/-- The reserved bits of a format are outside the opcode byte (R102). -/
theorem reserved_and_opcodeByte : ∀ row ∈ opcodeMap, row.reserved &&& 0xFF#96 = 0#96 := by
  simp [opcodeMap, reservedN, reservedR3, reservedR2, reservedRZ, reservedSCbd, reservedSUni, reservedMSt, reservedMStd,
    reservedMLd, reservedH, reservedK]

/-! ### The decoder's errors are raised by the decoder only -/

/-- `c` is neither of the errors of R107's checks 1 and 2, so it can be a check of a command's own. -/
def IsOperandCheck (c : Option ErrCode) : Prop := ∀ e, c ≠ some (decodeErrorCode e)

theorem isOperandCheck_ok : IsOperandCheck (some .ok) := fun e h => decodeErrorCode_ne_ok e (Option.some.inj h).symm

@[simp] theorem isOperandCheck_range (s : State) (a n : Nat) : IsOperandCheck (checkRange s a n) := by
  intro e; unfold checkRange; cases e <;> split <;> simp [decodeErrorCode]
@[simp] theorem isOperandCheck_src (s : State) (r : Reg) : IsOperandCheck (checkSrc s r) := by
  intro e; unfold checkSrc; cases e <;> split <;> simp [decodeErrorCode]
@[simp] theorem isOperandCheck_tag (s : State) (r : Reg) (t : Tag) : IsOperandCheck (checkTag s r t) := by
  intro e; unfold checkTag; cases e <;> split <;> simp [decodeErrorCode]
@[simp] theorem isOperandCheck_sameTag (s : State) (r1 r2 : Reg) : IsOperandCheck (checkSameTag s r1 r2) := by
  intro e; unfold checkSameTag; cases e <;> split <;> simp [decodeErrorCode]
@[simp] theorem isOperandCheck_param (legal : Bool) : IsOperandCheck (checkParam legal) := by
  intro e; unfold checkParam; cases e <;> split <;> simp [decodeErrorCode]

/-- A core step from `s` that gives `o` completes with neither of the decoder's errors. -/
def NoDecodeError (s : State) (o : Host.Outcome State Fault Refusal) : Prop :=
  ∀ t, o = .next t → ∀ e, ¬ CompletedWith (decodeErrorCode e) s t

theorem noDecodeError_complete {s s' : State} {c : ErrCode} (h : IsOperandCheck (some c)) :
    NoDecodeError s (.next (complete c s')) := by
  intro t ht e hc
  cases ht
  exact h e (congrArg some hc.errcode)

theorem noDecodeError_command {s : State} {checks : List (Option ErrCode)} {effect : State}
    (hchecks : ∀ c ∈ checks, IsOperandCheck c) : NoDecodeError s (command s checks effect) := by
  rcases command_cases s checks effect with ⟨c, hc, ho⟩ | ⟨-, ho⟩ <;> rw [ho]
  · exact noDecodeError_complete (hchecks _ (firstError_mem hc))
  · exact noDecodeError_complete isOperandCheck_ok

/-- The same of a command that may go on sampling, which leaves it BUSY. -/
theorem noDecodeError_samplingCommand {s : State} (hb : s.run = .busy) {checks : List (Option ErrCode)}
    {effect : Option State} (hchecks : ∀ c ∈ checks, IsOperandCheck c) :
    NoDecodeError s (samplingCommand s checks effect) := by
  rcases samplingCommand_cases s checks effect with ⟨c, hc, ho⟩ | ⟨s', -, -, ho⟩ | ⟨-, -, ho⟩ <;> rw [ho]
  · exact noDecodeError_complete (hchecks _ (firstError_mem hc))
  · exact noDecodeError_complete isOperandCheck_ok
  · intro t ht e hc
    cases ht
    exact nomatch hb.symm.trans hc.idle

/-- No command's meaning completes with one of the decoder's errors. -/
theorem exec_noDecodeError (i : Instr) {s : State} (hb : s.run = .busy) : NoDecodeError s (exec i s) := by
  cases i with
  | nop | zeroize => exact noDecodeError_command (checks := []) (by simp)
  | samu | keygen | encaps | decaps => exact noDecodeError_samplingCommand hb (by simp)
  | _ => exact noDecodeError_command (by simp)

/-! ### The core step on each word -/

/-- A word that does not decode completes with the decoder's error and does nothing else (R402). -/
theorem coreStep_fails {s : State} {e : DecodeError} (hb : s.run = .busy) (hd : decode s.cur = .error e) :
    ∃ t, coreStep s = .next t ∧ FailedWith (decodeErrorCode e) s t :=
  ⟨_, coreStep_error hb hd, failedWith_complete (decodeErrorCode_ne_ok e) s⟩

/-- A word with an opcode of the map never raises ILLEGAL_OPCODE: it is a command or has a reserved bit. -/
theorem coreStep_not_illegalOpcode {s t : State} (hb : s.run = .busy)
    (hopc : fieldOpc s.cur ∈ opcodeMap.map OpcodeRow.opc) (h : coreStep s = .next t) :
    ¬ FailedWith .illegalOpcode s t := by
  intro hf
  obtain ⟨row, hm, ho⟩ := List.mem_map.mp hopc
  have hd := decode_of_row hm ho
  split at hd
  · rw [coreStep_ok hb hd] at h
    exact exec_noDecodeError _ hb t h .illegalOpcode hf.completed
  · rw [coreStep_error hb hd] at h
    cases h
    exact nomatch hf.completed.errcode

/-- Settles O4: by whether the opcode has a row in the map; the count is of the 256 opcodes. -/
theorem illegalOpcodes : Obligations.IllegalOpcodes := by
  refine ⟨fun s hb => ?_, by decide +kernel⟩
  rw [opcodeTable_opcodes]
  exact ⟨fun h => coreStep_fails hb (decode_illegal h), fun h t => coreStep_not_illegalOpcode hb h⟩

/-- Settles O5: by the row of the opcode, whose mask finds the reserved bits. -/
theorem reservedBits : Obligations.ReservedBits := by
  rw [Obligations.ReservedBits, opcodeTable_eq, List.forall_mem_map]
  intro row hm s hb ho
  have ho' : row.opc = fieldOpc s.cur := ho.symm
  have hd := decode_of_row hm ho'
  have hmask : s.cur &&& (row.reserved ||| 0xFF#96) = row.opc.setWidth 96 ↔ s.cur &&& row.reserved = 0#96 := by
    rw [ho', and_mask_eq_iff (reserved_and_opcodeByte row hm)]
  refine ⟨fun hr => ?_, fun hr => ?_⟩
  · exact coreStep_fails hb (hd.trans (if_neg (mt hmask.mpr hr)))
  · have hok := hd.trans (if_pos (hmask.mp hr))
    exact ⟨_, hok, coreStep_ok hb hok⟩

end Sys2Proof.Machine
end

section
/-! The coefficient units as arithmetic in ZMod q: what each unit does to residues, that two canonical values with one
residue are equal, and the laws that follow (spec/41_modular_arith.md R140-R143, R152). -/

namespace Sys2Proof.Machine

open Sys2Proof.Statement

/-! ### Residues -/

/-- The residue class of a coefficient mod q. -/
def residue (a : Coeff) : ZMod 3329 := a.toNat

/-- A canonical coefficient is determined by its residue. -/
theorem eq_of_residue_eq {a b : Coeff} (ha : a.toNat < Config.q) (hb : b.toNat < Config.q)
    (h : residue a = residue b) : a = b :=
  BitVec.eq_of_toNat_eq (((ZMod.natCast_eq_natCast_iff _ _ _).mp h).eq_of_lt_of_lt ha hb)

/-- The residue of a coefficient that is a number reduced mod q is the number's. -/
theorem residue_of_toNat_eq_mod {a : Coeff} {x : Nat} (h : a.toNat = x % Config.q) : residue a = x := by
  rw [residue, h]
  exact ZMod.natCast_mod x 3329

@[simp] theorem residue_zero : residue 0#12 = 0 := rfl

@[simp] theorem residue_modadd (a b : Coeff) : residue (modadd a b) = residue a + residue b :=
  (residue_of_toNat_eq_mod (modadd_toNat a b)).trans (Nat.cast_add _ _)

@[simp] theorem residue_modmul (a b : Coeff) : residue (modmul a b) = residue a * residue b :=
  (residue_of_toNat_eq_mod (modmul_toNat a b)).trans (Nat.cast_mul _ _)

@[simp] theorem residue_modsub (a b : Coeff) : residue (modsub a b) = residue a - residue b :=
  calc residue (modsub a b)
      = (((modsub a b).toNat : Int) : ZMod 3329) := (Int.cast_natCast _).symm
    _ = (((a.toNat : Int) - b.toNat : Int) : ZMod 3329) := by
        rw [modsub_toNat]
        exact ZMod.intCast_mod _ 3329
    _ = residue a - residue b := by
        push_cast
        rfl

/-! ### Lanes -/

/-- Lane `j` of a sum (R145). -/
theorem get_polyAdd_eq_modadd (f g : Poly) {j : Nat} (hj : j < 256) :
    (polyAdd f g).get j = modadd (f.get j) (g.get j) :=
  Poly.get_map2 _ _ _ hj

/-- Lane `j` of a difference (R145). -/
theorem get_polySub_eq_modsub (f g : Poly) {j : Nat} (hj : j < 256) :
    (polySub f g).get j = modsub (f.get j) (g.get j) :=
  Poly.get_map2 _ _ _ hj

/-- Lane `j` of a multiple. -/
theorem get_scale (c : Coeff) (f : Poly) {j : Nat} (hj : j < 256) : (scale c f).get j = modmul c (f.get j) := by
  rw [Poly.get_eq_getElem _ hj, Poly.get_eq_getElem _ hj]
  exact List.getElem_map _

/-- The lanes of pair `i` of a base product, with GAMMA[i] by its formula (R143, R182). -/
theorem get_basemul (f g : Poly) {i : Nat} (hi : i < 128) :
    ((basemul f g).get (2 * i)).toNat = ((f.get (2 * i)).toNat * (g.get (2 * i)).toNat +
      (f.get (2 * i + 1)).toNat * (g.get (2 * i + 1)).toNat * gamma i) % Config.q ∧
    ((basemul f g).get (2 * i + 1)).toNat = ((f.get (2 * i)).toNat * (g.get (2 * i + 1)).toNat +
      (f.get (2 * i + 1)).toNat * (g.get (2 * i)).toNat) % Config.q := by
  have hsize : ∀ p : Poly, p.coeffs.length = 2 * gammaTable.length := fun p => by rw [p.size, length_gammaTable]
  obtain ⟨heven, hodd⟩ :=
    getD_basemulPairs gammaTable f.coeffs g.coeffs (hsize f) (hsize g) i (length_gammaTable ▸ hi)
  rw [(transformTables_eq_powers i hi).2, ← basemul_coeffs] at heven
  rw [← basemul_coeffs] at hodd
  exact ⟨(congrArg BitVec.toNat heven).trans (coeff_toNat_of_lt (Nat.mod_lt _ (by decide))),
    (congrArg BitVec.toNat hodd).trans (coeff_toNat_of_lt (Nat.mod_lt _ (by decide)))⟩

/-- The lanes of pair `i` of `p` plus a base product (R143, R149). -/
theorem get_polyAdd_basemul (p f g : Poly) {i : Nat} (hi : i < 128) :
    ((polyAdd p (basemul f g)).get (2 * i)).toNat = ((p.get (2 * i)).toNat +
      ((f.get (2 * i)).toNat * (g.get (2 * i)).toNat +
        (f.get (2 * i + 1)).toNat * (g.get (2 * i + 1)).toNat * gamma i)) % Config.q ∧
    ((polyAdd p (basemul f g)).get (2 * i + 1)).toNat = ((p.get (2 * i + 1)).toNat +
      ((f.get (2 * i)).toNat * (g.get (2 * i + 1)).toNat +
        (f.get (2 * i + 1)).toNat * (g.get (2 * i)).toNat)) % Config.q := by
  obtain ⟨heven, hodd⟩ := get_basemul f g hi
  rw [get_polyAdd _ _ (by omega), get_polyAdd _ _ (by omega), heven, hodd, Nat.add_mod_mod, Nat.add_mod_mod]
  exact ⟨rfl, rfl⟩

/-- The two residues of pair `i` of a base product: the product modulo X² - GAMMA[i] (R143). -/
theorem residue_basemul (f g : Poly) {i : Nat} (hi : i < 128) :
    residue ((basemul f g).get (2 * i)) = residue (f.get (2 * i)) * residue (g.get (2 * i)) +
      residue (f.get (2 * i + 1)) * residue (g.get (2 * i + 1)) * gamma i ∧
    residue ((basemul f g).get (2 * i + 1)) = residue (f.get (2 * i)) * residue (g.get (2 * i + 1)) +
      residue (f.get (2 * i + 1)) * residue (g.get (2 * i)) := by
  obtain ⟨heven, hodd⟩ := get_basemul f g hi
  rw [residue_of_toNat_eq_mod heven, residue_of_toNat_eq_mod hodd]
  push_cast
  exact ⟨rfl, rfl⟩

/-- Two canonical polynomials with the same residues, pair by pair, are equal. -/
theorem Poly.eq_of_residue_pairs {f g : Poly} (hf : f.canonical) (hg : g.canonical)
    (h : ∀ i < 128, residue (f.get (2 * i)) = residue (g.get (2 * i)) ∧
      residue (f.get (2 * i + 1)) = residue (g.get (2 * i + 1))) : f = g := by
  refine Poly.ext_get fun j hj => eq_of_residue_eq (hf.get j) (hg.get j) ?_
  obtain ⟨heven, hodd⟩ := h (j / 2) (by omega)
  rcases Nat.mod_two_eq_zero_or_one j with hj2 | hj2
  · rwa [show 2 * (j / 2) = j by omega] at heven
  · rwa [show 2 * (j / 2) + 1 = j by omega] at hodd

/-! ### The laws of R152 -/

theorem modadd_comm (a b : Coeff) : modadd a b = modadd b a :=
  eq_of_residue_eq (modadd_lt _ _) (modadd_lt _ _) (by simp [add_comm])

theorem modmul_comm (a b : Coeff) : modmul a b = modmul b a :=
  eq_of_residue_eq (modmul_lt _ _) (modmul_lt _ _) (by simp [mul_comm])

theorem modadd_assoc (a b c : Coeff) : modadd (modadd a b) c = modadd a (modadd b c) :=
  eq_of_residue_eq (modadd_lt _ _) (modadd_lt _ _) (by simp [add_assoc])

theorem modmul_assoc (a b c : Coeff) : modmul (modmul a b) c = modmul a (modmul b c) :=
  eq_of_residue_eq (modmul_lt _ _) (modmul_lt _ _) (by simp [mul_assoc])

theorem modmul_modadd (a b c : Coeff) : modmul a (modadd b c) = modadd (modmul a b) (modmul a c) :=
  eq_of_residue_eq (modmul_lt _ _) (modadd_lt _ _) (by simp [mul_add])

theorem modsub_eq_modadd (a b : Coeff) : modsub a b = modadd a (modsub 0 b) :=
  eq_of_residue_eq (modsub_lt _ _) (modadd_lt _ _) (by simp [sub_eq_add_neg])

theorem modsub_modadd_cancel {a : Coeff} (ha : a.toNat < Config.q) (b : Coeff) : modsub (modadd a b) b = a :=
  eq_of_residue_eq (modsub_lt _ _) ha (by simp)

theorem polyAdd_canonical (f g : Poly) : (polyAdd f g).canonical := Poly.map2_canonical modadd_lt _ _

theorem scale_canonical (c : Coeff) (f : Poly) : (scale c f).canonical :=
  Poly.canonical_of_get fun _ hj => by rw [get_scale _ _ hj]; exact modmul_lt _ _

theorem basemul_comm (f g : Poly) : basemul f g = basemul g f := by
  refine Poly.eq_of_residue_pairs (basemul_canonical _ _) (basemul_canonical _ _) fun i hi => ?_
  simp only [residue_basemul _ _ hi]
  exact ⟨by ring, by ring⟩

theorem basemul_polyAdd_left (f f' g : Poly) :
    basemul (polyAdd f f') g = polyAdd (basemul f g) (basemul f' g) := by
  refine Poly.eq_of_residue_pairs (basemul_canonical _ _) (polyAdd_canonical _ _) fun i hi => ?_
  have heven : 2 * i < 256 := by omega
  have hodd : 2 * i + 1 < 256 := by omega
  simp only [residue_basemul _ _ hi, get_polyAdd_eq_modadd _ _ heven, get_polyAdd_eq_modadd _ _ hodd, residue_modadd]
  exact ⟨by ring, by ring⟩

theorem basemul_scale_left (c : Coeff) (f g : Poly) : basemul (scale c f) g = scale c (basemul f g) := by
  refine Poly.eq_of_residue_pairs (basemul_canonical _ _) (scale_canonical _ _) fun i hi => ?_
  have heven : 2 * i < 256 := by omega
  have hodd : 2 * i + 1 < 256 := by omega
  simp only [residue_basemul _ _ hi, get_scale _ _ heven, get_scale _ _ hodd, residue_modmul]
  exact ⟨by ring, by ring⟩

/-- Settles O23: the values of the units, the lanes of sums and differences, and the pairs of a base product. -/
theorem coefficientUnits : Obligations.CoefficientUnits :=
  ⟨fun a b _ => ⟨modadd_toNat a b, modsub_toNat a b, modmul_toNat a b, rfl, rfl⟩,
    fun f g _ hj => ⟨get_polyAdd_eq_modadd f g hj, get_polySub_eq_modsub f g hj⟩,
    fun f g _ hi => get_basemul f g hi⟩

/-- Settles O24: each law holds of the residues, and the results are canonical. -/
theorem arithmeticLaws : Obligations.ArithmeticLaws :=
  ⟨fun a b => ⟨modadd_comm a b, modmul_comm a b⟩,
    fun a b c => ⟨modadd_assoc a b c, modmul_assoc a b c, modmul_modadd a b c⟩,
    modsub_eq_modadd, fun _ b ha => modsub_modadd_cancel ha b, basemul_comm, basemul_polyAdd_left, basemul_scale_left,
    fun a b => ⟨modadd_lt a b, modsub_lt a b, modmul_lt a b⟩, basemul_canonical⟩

● **HOW TO COMPLETE THIS TASK**
When you reach the line containing "3329) := (Int.cast_natCast _).symm" in the data above, start copying exactly, and stop after the line containing "getD_basemulPairs gammaTable f.coeffs".

● **ANSWER FOR THIS EXERCISE**
      = (((modsub a b).toNat : Int) : ZMod 3329) := (Int.cast_natCast _).symm
    _ = (((a.toNat : Int) - b.toNat : Int) : ZMod 3329) := by
        rw [modsub_toNat]
        exact ZMod.intCast_mod _ 3329
    _ = residue a - residue b := by
        push_cast
        rfl

/-! ### Lanes -/

/-- Lane `j` of a sum (R145). -/
theorem get_polyAdd_eq_modadd (f g : Poly) {j : Nat} (hj : j < 256) :
    (polyAdd f g).get j = modadd (f.get j) (g.get j) :=
  Poly.get_map2 _ _ _ hj

/-- Lane `j` of a difference (R145). -/
theorem get_polySub_eq_modsub (f g : Poly) {j : Nat} (hj : j < 256) :
    (polySub f g).get j = modsub (f.get j) (g.get j) :=
  Poly.get_map2 _ _ _ hj

/-- Lane `j` of a multiple. -/
theorem get_scale (c : Coeff) (f : Poly) {j : Nat} (hj : j < 256) : (scale c f).get j = modmul c (f.get j) := by
  rw [Poly.get_eq_getElem _ hj, Poly.get_eq_getElem _ hj]
  exact List.getElem_map _

/-- The lanes of pair `i` of a base product, with GAMMA[i] by its formula (R143, R182). -/
theorem get_basemul (f g : Poly) {i : Nat} (hi : i < 128) :
    ((basemul f g).get (2 * i)).toNat = ((f.get (2 * i)).toNat * (g.get (2 * i)).toNat +
      (f.get (2 * i + 1)).toNat * (g.get (2 * i + 1)).toNat * gamma i) % Config.q ∧
    ((basemul f g).get (2 * i + 1)).toNat = ((f.get (2 * i)).toNat * (g.get (2 * i + 1)).toNat +
      (f.get (2 * i + 1)).toNat * (g.get (2 * i)).toNat) % Config.q := by
  have hsize : ∀ p : Poly, p.coeffs.length = 2 * gammaTable.length := fun p => by rw [p.size, length_gammaTable]
  obtain ⟨heven, hodd⟩ :=
    getD_basemulPairs gammaTable f.coeffs g.coeffs (hsize f) (hsize g) i (length_gammaTable ▸ hi)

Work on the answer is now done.